We can never capture the subjective experience of that machine… Whatever the hell that means… So we can never know what it’s actual goal was, without retrospect.
A P Zombie theoretically has no data running within the copper but I don’t think that is literally possible at all, which is why I think P Zombies are nonsense.
Pong is something an outside observer can see. We can show something is playing pong simply by seeing it, and transferring the code to anither PC may be a mysterious process to all but you, but seeing pong on another device would be readily evident to any observer with the senses to perceive it.
Whether that computer feels the experience of playing pong is not something anyone but the computer itself can observe. We can transfer its code to another computer, and the new computer is the only one capable of assessing its own consciousness, because there is no outside phenomena to observe when the phenomena can only be described as an inner process.

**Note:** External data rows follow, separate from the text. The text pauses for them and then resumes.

-- ==== Sys2Proof/Laws/Decode.lean ====
section
/-! SUPPORT. The assembly of fields from bytes and their split into bytes undo each other (00_scope.md R11,
30_encoding.md R92, R94). -/

namespace Sys2Proof

theorem byteAt_getLsbD {n : Nat} (v : BitVec n) (i j : Nat) :
    (byteAt v i).getLsbD j = (decide (j < 8) && v.getLsbD (8 * i + j)) := by
  simp [byteAt, BitVec.getLsbD_extractLsb']

@[simp] theorem le16_byteAt (v : Half) : le16 (byteAt v 0) (byteAt v 1) = v := by
  ext j hj
  simp only [← BitVec.getLsbD_eq_getElem, le16, BitVec.getLsbD_append, byteAt_getLsbD]
  by_cases h : j < 8
  · simp [h]
  · have : 8 * 1 + (j - 8) = j := by omega
    simp [h, this, show j - 8 < 8 by omega]

@[simp] theorem byteAt_le16_0 (a b : Byte) : byteAt (le16 a b) 0 = a := by
  ext j hj
  simp only [← BitVec.getLsbD_eq_getElem, byteAt_getLsbD, le16, BitVec.getLsbD_append]
  simp [hj]

@[simp] theorem byteAt_le16_1 (a b : Byte) : byteAt (le16 a b) 1 = b := by
  ext j hj
  simp only [← BitVec.getLsbD_eq_getElem, byteAt_getLsbD, le16, BitVec.getLsbD_append]
  simp [hj]

@[simp] theorem le32_byteAt (v : Word32) : le32 (byteAt v 0) (byteAt v 1) (byteAt v 2) (byteAt v 3) = v := by
  ext j hj
  simp only [← BitVec.getLsbD_eq_getElem, le32, BitVec.getLsbD_append, byteAt_getLsbD]
  grind

@[simp] theorem le64_byteAt (v : Word64) : le64 (byteAt v 0) (byteAt v 1) (byteAt v 2) (byteAt v 3) (byteAt v 4)
    (byteAt v 5) (byteAt v 6) (byteAt v 7) = v := by
  ext j hj
  simp only [← BitVec.getLsbD_eq_getElem, le64, BitVec.getLsbD_append, byteAt_getLsbD]
  grind

theorem byteAt_le32 (a b c d : Byte) (k : Nat) (hk : k < 4) : byteAt (le32 a b c d) k = [a, b, c, d][k] := by
  interval_cases k <;>
    (ext j hj; simp only [← BitVec.getLsbD_eq_getElem, le32, BitVec.getLsbD_append, byteAt_getLsbD]; simp; grind)

theorem byteAt_le64 (a b c d e f g h : Byte) (k : Nat) (hk : k < 8) :
    byteAt (le64 a b c d e f g h) k = [a, b, c, d, e, f, g, h][k] := by
  interval_cases k <;>
    (ext j hj; simp only [← BitVec.getLsbD_eq_getElem, le64, BitVec.getLsbD_append, byteAt_getLsbD]; simp; grind)

/-- A type byte is that of a channel, or of none (30_encoding.md R93). -/
theorem channelOf_cases (t : Byte) :
    (∃ c, channelOf t = some c ∧ t = c.typeByte) ∨ (channelOf t = none ∧ knownType t = false) := by
  revert t
  decide +kernel

@[simp] theorem channelOf_typeByte (c : Channel) : channelOf c.typeByte = some c := by cases c <;> rfl

theorem ofBytes_eq_some {l : List Byte} {f : Frame} (h : Frame.ofBytes? l = some f) : l = f.bytes := by
  unfold Frame.ofBytes? at h
  split at h
  · cases h
    rfl
  · cases h

@[simp] theorem ofBytes_bytes (f : Frame) : Frame.ofBytes? f.bytes = some f := rfl

end Sys2Proof
end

Lol, this reads like the white paper for an AI start up, and contains just about as much abuse of jargon.
hell yeah gimme that VC money dawg. Critics like you are what the silicon valley types consider “Winning:”!
Yep, the comparison to silicone valley vcs is certainly apt
So no psychology either? Heals a lot of people though. But I agree, that science is not enough for every philosophical question about our minds and experience. It still has a place though.

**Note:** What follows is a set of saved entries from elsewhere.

-- ==== Sys2Proof/Tests/Slice0.lean ====
section
/-! SUPPORT. Tests of the model: ill-formed terms refused, words written out from the spec's encodings decoded, one step
per operation with the result 95_test_vectors.md gives, and for every statement with hypotheses a state and operands
that meet them. -/

namespace Sys2Proof.Machine.Tests

open Sys2Proof.Machine

/-! ## Frames of 95_test_vectors.md -/

/-- A frame of its eleven bytes. -/
def fr (b0 b1 b2 b3 b4 b5 b6 b7 b8 b9 b10 : Byte) : Frame := ⟨b0, b1, b2, b3, b4, b5, b6, b7, b8, b9, b10⟩

/-- Vector D1. -/
def fClock : Frame := fr 0x55 0x50 0x18 0x0B 0x0B 0x14 0x25 0x05 0xFA 0x00 0x0B

/-- Vector D2. -/
def fClock2 : Frame := fr 0x55 0x50 0xFF 0x00 0x00 0x19 0x3D 0x63 0xFF 0xFF 0x5B

/-- F_ACC. -/
def fAcc : Frame := fr 0x55 0x51 0x00 0x40 0x00 0xC0 0x00 0x00 0xC4 0x09 0x73

/-- Vector D4. -/
def fAcc4 : Frame := fr 0x55 0x51 0x00 0x80 0xFF 0x7F 0x01 0x00 0xFF 0xFF 0xA3

/-- Vector D6. -/
def fGyro : Frame := fr 0x55 0x52 0x01 0x00 0xFF 0xFF 0x10 0x00 0xFF 0x7F 0x34

/-- Vector D7. -/
def fGyro7 : Frame := fr 0x55 0x52 0x00 0x40 0x00 0x00 0x00 0x00 0x00 0x00 0xE7

/-- Vector D8. -/
def fAngle : Frame := fr 0x55 0x53 0x00 0x80 0x01 0x00 0x00 0x20 0xF6 0x09 0x48

/-- Vector D10. -/
def fMag : Frame := fr 0x55 0x54 0x00 0x80 0x00 0x00 0xFF 0xFF 0x06 0xFF 0x2C

/-- Vector D11. -/
def fPort : Frame := fr 0x55 0x55 0xFF 0x7F 0x00 0x80 0x34 0x12 0xFE 0xFF 0xEB

/-- Vector D12. -/
def fPress : Frame := fr 0x55 0x56 0xFF 0xFF 0xFF 0xFF 0x00 0x00 0x00 0x80 0x27

/-- Vector D14. -/
def fLonlat : Frame := fr 0x55 0x57 0x01 0x00 0x00 0x00 0xFF 0xFF 0xFF 0xFF 0xA9

/-- Vector D15. -/
def fGpsv : Frame := fr 0x55 0x58 0x00 0x80 0xFF 0xFF 0xFF 0xFF 0xAB 0xCD 0xA1

/-- Vector D16. -/
def fGpsv16 : Frame := fr 0x55 0x58 0xFF 0x7F 0x10 0x0E 0xFF 0x7F 0x00 0x00 0xC7

/-- Vector D18. -/
def fUnk : Frame := fr 0x55 0x59 0x00 0x00 0x00 0x00 0x00 0x00 0x00 0x00 0xAE

/-- Vector K3: F_ACC with one payload byte changed. -/
def fBad : Frame := fr 0x55 0x51 0x00 0x41 0x00 0xC0 0x00 0x00 0xC4 0x09 0x73

/-- Reset, with a batch. -/
def batchOf (fs : List Frame) : State := { State.reset with batch := fs }

/-- Reset and started, with bytes in the buffer. -/
def bufOf (bs : List Byte) : State := { State.reset with enable := true, buf := bs }

/-! ## Ill-formed terms are refused -/

theorem test_wf_refuses_unknown_of_known_type : (Instr.unknown 0 0x55 0x58 0 0).wf = false := by decide

theorem test_wf_accepts_unknown_of_unknown_type : (Instr.unknown 0 0x55 0x59 0 0).wf = true := by decide

theorem test_wf_refuses_reserved_at_named_offset : (Instr.rdReserved 0x20).wf = false := by decide

theorem test_wf_accepts_reserved_offset : (Instr.rdReserved 0x44).wf = true := by decide

theorem test_wf_refuses_other_write_at_ctrl : (Instr.wrOther 0 1).wf = false := by decide

theorem test_wf_refuses_short_frame : (StepWord.frame 0 [0x55, 0x50]).wf = false := by decide

theorem test_wf_refuses_narrow_host_access : (StepWord.hostRead 4 0).wf = false := by decide

theorem test_wf_refuses_misaligned_host_access : (StepWord.hostWrite 8 4 0).wf = false := by decide

theorem test_wf_refuses_host_access_outside : (StepWord.hostRead 8 0x400).wf = false := by decide

theorem test_decode_rejects_short_frame : decode (.frame 0 [0x55, 0x50]) = .error .frameLength := rfl

theorem test_decode_rejects_width : decode (.hostRead 4 0) = .error .hostWidth := rfl

theorem test_decode_rejects_alignment : decode (.hostWrite 8 4 0) = .error .hostAlignment := rfl

theorem test_decode_rejects_offset : decode (.hostRead 8 0x400) = .error .hostOffset := rfl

We can see what therapies lead to specific results quite readily. If a certain therapy reduces suicides, that’s measurable and objective. Certainly there are elements of the field that aren’t good subjects for scientific method, but the field involves plenty of science
Yes, I agree. Also, I think I now got what you meant earlier and agree with that too.
Does it though? Despite the overwhelming spread of psychology, I don’t think people are on the whole ‘getting better’. Now, I don’t think that is exclusively psychology’s fault, but I do think that there are large elements of the human experience that are not addressed by psychology, and moreover, the replication crisis has shown that psychology is better understood as a roughly systemic discipline than a heuristic one.
Psychology is still bound to the material determinations that makes it a practicing profession.
One could say the same thing of meditation and zen, but that doesn’t mean it has a heuristic aspect to it.
i think a more precise version of what Dessa was trying to convey is more like: “the ultimate nature of consciousness isn’t a field of study for science,” which i agree with. you’re right re: psychology and neuroscience - that we can study how conscious experience seems to behave under certain conditions and contexts, and within certain baseline assumptions. and through that we find practical breakthroughs that can really help people.
Yes, I absolutely agree with that, some questions are metaphysical. I just think we shouldn’t discount the field of “talking to people about their subjective experiences and using the scientific method to see what effects them” as unscientific.
Consciousness must be a possible object of study, otherwise we are all reincarnations of Descartes!